EXERCISE INSTRUCTIONS:
Find "else spdmError 0x06" in the data below; transcribe the line it appears on and each line after it, exactly, to the end, and nothing else.

DATA EXTRACT:
-- ==== Sys2Proof/Machine/Security.lean ====
section
/-!
DEFINITION. Chapter 16: measurements and attestation, tenant policy and debug unlock; chapter 8: IDE, DOE and the SPDM
messages it carries. The DMTF and PCI-SIG message formats are not in the manual: a response is recorded with the
content that the manual gives it, in this model's own layout [PRESUMED 5].
-/

namespace Sys2Proof.Machine

/-! ### Measurements -/

/-- R392: the image that runs. -/
def runningFw (s : State) : FwImage :=
  (s.slotAt s.sec.booted).image.getD {}

/-- R399: the bytes that measurement 2 digests. -/
def hardwareConfig (s : State) : List Byte :=
  s.sec.rootDigest ++ leBytes 8 s.sec.svnWord.toNat ++ leBytes 1 (bit s.sec.debugUnlocked)

/-- R399: the 64-byte record of measurement 8. -/
def numericsRecord (s : State) : List Byte :=
  leBytes 4 s.pkg.pkgCap.toNat ++ leBytes 4 (s.fly.fwMajor * 65536 + s.fly.fwMinor)
    ++ (s.pkg.dieCap.toList.flatMap fun c => leBytes 4 c.toNat) ++ leBytes 8 s.sec.svnWord.toNat ++ List.replicate 24 0

/-- R399: measurement `i`, 64 bytes, for indices 1 to 8. -/
def measurement (s : State) (i : Nat) : List Byte :=
  match i with
  | 1 => s.sec.romDigest
  | 2 => (Config.sha512 (hardwareConfig s)).toList
  | 3 => fitBytes 64 ((runningFw s).digests.getD 0 [])
  | 4 => fitBytes 64 ((runningFw s).digests.getD 1 [])
  | 5 => fitBytes 64 ((runningFw s).digests.getD 2 [])
  | 6 => fitBytes 64 ((s.frm.image.map (·.meas)).getD [])
  | 7 => fitBytes 64 ((s.frm.image.map (·.signer)).getD [])
  | 8 => numericsRecord s
  | _ => []

/-- R399: all eight measurements in order. -/
def measurements (s : State) : List Byte :=
  (List.range 8).flatMap fun i => measurement s (i + 1)

/-- ATTEST_MEASURE (R400): COUNT = 8, then the eight entries. -/
def execAttestMeasure (mbx : MbxId) (s : State) : Host.Outcome State Fault Refusal :=
  .next (casbomi 0x0091 mbx (fun _ s => completeMbx mbx .sOk 0 (leBytes 8 8 ++ measurements s) s) s)

/-! ### tenant.policy -/

/-- R403: SIGNED_FRAMES of a tenant, set or cleared; the list stays ascending. -/
def setSigned (t : Nat) (on : Bool) (l : List Nat) : List Nat :=
  let rest := l.filter (· ≠ t)
  if on then rest.filter (· < t) ++ [t] ++ rest.filter (t < ·) else rest

/-- R403: a frame program loaded with this TENANT is loaded, pending start or running. -/
def tenantLoaded (s : State) (t : Nat) : Bool :=
  s.frm.prog != .noImage && (s.frm.image.map (·.tenant)) == some t

/-- R403: `tenant.policy`; a write of device records, which fails once the flash is read-only (R373). -/
def tenantPolicy (m : Nat) (r : MbxReq) (s : State) : State :=
  let t := fieldOf r.params 0 2
  if tenantLoaded s t then failMbx m .eState 0 s
  else if s.res.flashRo then failMbx m .eFlash 0 s
  else completeMbx m .sOk 0 []
    (s.modSec fun x => { x with signedFrames := setSigned t ((fieldOf r.params 2 2).testBit 0) x.signedFrames })

/-- TENANT_POLICY (R403). -/
def execTenantPolicy (mbx : MbxId) (s : State) : Host.Outcome State Fault Refusal :=
  .next (casbomi 0x0092 mbx (tenantPolicy mbx) s)

/-! ### debug.unlock -/

/-- R404: the 64 bytes of a challenge: a nonce, SERIAL_DIGEST, the SVN word, the firmware version, zeros. -/
def challengeBytes (s : State) : List Byte :=
  leBytes 32 (Config.freeNat s.free) ++ leBytes 8 s.top.serial ++ leBytes 8 s.sec.svnWord.toNat
    ++ leBytes 2 s.fly.fwMajor ++ leBytes 2 s.fly.fwMinor ++ List.replicate 12 0

/-- R404: phase 0x00: a challenge, only in READY without an image. -/
def issueChallenge (m : Nat) (s : State) : State :=
  if s.pkg.devState = .ready && s.frm.prog == .noImage then
    let c := challengeBytes s
    completeMbx m .sOk 0 c (s.drawFree.modSec fun x => { x with challenge := some c, challengeStale := false })
  else failMbx m .eState 0 s

/-- R404: a response is accepted: a live challenge that is not stale, fewer than three failures, a signature by the
running image's debug authority key. -/
def responseGood (s : State) (sig : List Byte) : Bool :=
  match s.sec.challenge with
  | none => false
  | some c => !s.sec.challengeStale && s.sec.failed < 3 && Config.rsaVerify (runningFw s).debugKey c sig

/-- R404: phase 0x01: the challenge is spent whatever the outcome; success brings a PACKAGE reset with the unlock. -/
def takeResponse (m : Nat) (r : MbxReq) (s : State) : State :=
  let good := responseGood s (sliceBytes r.params 8 512)
  let s := s.modSec fun x => { x with challenge := none, challengeStale := false }
  if good then
    triggerReset .package .debugUnlock (completeMbx m .sOk 0 [] (s.modSec fun x => { x with unlockNext := true }))
  else failMbx m .eDebugDenied 0 (s.modSec fun x => { x with debugDenied := true, failed := satInc 15 x.failed })

/-- DEBUG_UNLOCK_CHALLENGE (R404). -/
def execDebugUnlockChallenge (mbx : MbxId) (s : State) : Host.Outcome State Fault Refusal :=
  .next (if ((s.mbxAt mbx).req.map fun r => fieldOf r.params 0 1) == some 0 then
    casbomi 0x0093 mbx (fun _ s => issueChallenge mbx s) s else s)

/-- DEBUG_UNLOCK_RESPONSE (R404); a PHASE that R243 does not list is a parameter it rejects. -/
def execDebugUnlockResponse (mbx : MbxId) (s : State) : Host.Outcome State Fault Refusal :=
  .next (if ((s.mbxAt mbx).req.map fun r => fieldOf r.params 0 1) == some 0 then s
    else casbomi 0x0093 mbx (fun r s =>
      if fieldOf r.params 0 1 = 1 then takeResponse mbx r s else failMbx mbx .eCommand 0x10 s) s)

/-- DEBUG_CHALLENGE_EXPIRY (R404): 60 s after issue. -/
def execDebugChallengeExpiry (s : State) : Host.Outcome State Fault Refusal :=
  .next (s.modSec fun x => { x with challenge := none, challengeStale := false })

/-! ### IDE and the link -/

/-- IDE_INTEGRITY_FAIL (R225, R228): the stream becomes Insecure, traffic stops, the event is logged. -/
def execIdeIntegrityFail (cachemem : Bool) (s : State) : Host.Outcome State Fault Refusal :=
  .next (
    if (if cachemem then s.hp.ideCm else s.hp.ideIo) = .secure then
      escalate { row := 20, l2 := true } (s.modHp fun h =>
        if cachemem then { h with ideCm := .insecure, heldCm := true, ideFail := true, rasIde := true }
        else { h with ideIo := .insecure, heldIo := true, ideFail := true })
    else s)

/-! ### DOE -/

/-- R226, R225: the DOE instance serves an object: the firmware runs, the link is up, no stream is Insecure. -/
def doeUp (s : State) : Bool :=
  s.pkg.flyerRuns && s.hp.rate != 0 && s.hp.ideIo != .insecure && s.hp.ideCm != .insecure

/-- R211: the object types the instance serves, as vendor, type, next index: Discovery, CMA/SPDM, Secured CMA/SPDM,
CDAT. [PRESUMED 5] -/
def doeProtocols : List (Nat × Nat) :=
  [(0x0001, 0), (0x0001, 1), (0x0001, 2), (0x1E98, 2)]

/-- DOE_DISCOVERY (R226): the protocol at an index, and the index of the next, 0 after the last. -/
def execDoeDiscovery (index : Byte) (s : State) : Host.Outcome State Fault Refusal :=
  .next (if doeUp s then
    let p := doeProtocols.getD index.toNat (0, 0)
    s.emit (.doe (leBytes 2 p.1 ++ leBytes 1 p.2 ++ leBytes 1 (if index.toNat + 1 < 4 then index.toNat + 1 else 0)))
    else s)

/-- CDAT_READ (R226): DSMAS with the window's size in bytes (8), then DSLBIS read and write latency in ns and read and
write bandwidth in GB/s (4 bytes each). [PRESUMED 5] -/
def execCdatRead (s : State) : Host.Outcome State Fault Refusal :=
  .next (if doeUp s then
    s.emit (.doe (leBytes 8 (s.hp.winSize * 0x10000000) ++ leBytes 4 300 ++ leBytes 4 300 ++ leBytes 4 100 ++ leBytes 4 100))
    else s)

/-! ### SPDM -/

/-- R226: the instance accepts a data object: of at most 64 KiB. The exchange is one with its request [DC 93]. -/
def doeTakes (s : State) (req : List Byte) : Bool :=
  doeUp s && req.length ≤ 2 ^ 16

/-- R398: an ERROR response with an error code. [PRESUMED 5] -/
def spdmError (code : Nat) (s : State) : State :=
  s.emit (.spdm 0x7F (leBytes 1 code) false)

/-- R389, R398: a response signed with the identity key over the request and the response's content. -/
def spdmSigned (code : Nat) (req content : List Byte) (s : State) : State :=
  s.drawFree.emit (.spdm code (content ++ (Config.rsaSign s.free (req ++ content)).toList) true)

/-- R398: a request that needs the algorithms negotiated; before that it is unexpected. [PRESUMED 5] -/
def spdmReady (req : List Byte) (f : State → State) (s : State) : State :=
  if !doeTakes s req then s else if s.hp.negotiated then f s else spdmError 0x04 s

/-- GET_VERSION (R398): SPDM 1.3; a connection begins anew. -/
def execGetVersion (req : List Byte) (s : State) : Host.Outcome State Fault Refusal :=
  .next (if doeTakes s req then
    (s.modHp fun h => { h with versioned := true, negotiated := false }).emit (.spdm 0x04 (leBytes 2 0x1300) false)
    else s)

/-- GET_CAPABILITIES (R398): the capabilities of the table, in the places of the SPDM flags word. [PRESUMED 5] -/
def execGetCapabilities (req : List Byte) (s : State) : Host.Outcome State Fault Refusal :=
  .next (if !doeTakes s req then s
    else if s.hp.versioned then s.emit (.spdm 0x61 (leBytes 4 0x62D6) false) else spdmError 0x04 s)

/-- NEGOTIATE_ALGORITHMS (R398): RSAPSS 4096, SHA-512, secp384r1, AES-256-GCM, measurement SHA-512. [PRESUMED 5] -/
def execNegotiateAlgorithms (req : List Byte) (s : State) : Host.Outcome State Fault Refusal :=
  .next (if !doeTakes s req then s
    else if s.hp.versioned then
      (s.modHp fun h => { h with negotiated := true }).emit
        (.spdm 0x63 (leBytes 4 0x40 ++ leBytes 4 0x4 ++ leBytes 4 0x10 ++ leBytes 4 0x2 ++ leBytes 4 0x8) false)
    else spdmError 0x04 s)

/-- GET_DIGESTS (R398): slot 0 only. -/
def execGetDigests (req : List Byte) (s : State) : Host.Outcome State Fault Refusal :=
  .next (spdmReady req (fun s => s.emit (.spdm 0x01 (leBytes 1 1 ++ (Config.sha512 Config.certChain).toList) false)) s)

/-- GET_CERTIFICATE (R398): the slot in byte 2, an offset and a length in bytes 4 to 7; the chain of slot 0 without
chunking. [PRESUMED 5] -/
def execGetCertificate (req : List Byte) (s : State) : Host.Outcome State Fault Refusal :=
  .next (spdmReady req (fun s =>
    let off := fieldOf req 4 2
    let part := (Config.certChain.drop off).take (fieldOf req 6 2)
    if fieldOf req 2 1 ≠ 0 || Config.certChain.length < off then spdmError 0x01 s
    else s.emit (.spdm 0x02
      (leBytes 2 part.length ++ leBytes 2 (Config.certChain.length - off - part.length) ++ part) false)) s)

/-- CHALLENGE (R398): CHALLENGE_AUTH with the chain's digest, a nonce and the digest of all measurements, signed. -/
def execChallenge (req : List Byte) (s : State) : Host.Outcome State Fault Refusal :=
  .next (spdmReady req (fun s =>
    if fieldOf req 2 1 ≠ 0 then spdmError 0x01 s
    else spdmSigned 0x03 req ((Config.sha512 Config.certChain).toList ++ leBytes 32 (Config.freeNat s.free)
      ++ (Config.sha512 (measurements s)).toList) s.drawFree) s)

/-- R399: the measurement blocks a request asks for: 0 the count alone, 1 to 8 one block, 0xFF all of them. -/
def measurementBlocks (s : State) (op : Nat) : Option (List Byte) :=
  if op = 0 then some (leBytes 1 8)
  else if op = 0xFF then some (leBytes 1 8 ++ measurements s)
  else if op ≤ 8 then some (leBytes 1 1 ++ measurement s op)
  else none

/-- GET_MEASUREMENTS (R398, R399): the operation in byte 3; signed, and assembled in one step. -/
def execGetMeasurements (req : List Byte) (s : State) : Host.Outcome State Fault Refusal :=
  .next (spdmReady req (fun s =>
    match measurementBlocks s (fieldOf req 3 1) with
    | none => spdmError 0x01 s
    | some b => spdmSigned 0x60 req (b ++ leBytes 32 (Config.freeNat s.free)) s.drawFree) s)

/-- KEY_EXCHANGE (R398): a session opens; a third is refused. Its identifier joins the requester's half (bytes 4 and 5)
and the responder's, which the manual leaves open. -/
def execKeyExchange (req : List Byte) (s : State) : Host.Outcome State Fault Refusal :=
  .next (spdmReady req (fun s =>
    if 2 ≤ s.hp.sessions.length then spdmError 0x07 s
    else
      let id := fieldOf req 4 2 + 65536 * (Config.freeNat s.free % 65536)
      spdmSigned 0x64 req (leBytes 4 id)
        (s.drawFree.modHp fun h => { h with sessions := h.sessions ++ [{ id := id }] })) s)

/-- R398: a session by its identifier. -/
def sessionOf (s : State) (id : Nat) : Option Session :=
  s.hp.sessions.find? fun x => x.id == id

/-- R398: a message inside an established session. -/
def inSession (id : Word) (f : Session → State → State) (s : State) : State :=
  if !doeUp s then s
  else match sessionOf s id.toNat with
    | some x => if x.open_ then f x s else spdmError 0x04 s
    | none => spdmError 0x02 s

/-- R398: change the session of an identifier. -/
def modSession (id : Word) (f : Session → Session) (s : State) : State :=
  s.modHp fun h => { h with sessions := h.sessions.map fun x => if x.id = id.toNat then f x else x }

/-- FINISH (R398): session establishment completes; one whose check fails ends the session. -/
def execFinish (session : Word) (ok : Bool) (s : State) : Host.Outcome State Fault Refusal :=
  .next (
    if !doeUp s then s
    else match sessionOf s session.toNat with
      | none => spdmError 0x02 s
      | some x =>
        if x.open_ then spdmError 0x04 s
        else if ok then (modSession session (fun x => { x with open_ := true }) s).emit (.spdm 0x65 [] false)
        else spdmError 0x06 (s.modHp fun h => { h with sessions := h.sessions.filter fun x => x.id != session.toNat }))

/-- HEARTBEAT (R398). -/
def execHeartbeat (session : Word) (s : State) : Host.Outcome State Fault Refusal :=
  .next (inSession session (fun _ s => s.emit (.spdm 0x68 [] false)) s)

/-- KEY_UPDATE (R398): the session's keys are updated. -/
def execKeyUpdate (session : Word) (s : State) : Host.Outcome State Fault Refusal :=
  .next (inSession session (fun _ s =>
    (modSession session (fun x => { x with updates := x.updates + 1 }) s).emit (.spdm 0x69 [] false)) s)

/-- END_SESSION (R398): the session closes. -/
def execEndSession (session : Word) (s : State) : Host.Outcome State Fault Refusal :=
  .next (inSession session (fun _ s =>
    (s.modHp fun h => { h with sessions := h.sessions.filter fun x => x.id != session.toNat }).emit (.spdm 0x6C [] false)) s)

/-- R211, R225: new keys make a stream Secure, CXL.cachemem in the mode that the host selects; an Insecure stream stays
so until the link has been down. A refresh leaves a Secure stream as it is. -/
def ideKeyed (cachemem : Bool) (op : IdeKmOp) (h : Hp) : Hp :=
  match op with
  | .refresh => h
  | .setKeys containment =>
    if cachemem then
      if h.ideCm = .insecure then h else { h with ideCm := .secure, heldCm := false, containment := containment }
    else
      if h.ideIo = .insecure then h else { h with ideIo := .secure, heldIo := false }

/-- IDE_KM (R225, R398): inside a secured session. -/
def execIdeKm (session : Word) (cachemem : Bool) (op : IdeKmOp) (s : State) : Host.Outcome State Fault Refusal :=
  .next (inSession session (fun _ s => (s.modHp (ideKeyed cachemem op)).emit (.spdm 0x7E [] false)) s)

end Sys2Proof.Machine
end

THE ANSWER:
        else spdmError 0x06 (s.modHp fun h => { h with sessions := h.sessions.filter fun x => x.id != session.toNat }))

/-- HEARTBEAT (R398). -/
def execHeartbeat (session : Word) (s : State) : Host.Outcome State Fault Refusal :=
  .next (inSession session (fun _ s => s.emit (.spdm 0x68 [] false)) s)

/-- KEY_UPDATE (R398): the session's keys are updated. -/
def execKeyUpdate (session : Word) (s : State) : Host.Outcome State Fault Refusal :=
  .next (inSession session (fun _ s =>
    (modSession session (fun x => { x with updates := x.updates + 1 }) s).emit (.spdm 0x69 [] false)) s)

/-- END_SESSION (R398): the session closes. -/
def execEndSession (session : Word) (s : State) : Host.Outcome State Fault Refusal :=
  .next (inSession session (fun _ s =>
    (s.modHp fun h => { h with sessions := h.sessions.filter fun x => x.id != session.toNat }).emit (.spdm 0x6C [] false)) s)

/-- R211, R225: new keys make a stream Secure, CXL.cachemem in the mode that the host selects; an Insecure stream stays
so until the link has been down. A refresh leaves a Secure stream as it is. -/
def ideKeyed (cachemem : Bool) (op : IdeKmOp) (h : Hp) : Hp :=
  match op with
  | .refresh => h
  | .setKeys containment =>
    if cachemem then
      if h.ideCm = .insecure then h else { h with ideCm := .secure, heldCm := false, containment := containment }
    else
      if h.ideIo = .insecure then h else { h with ideIo := .secure, heldIo := false }

/-- IDE_KM (R225, R398): inside a secured session. -/
def execIdeKm (session : Word) (cachemem : Bool) (op : IdeKmOp) (s : State) : Host.Outcome State Fault Refusal :=
  .next (inSession session (fun _ s => (s.modHp (ideKeyed cachemem op)).emit (.spdm 0x7E [] false)) s)

end Sys2Proof.Machine
end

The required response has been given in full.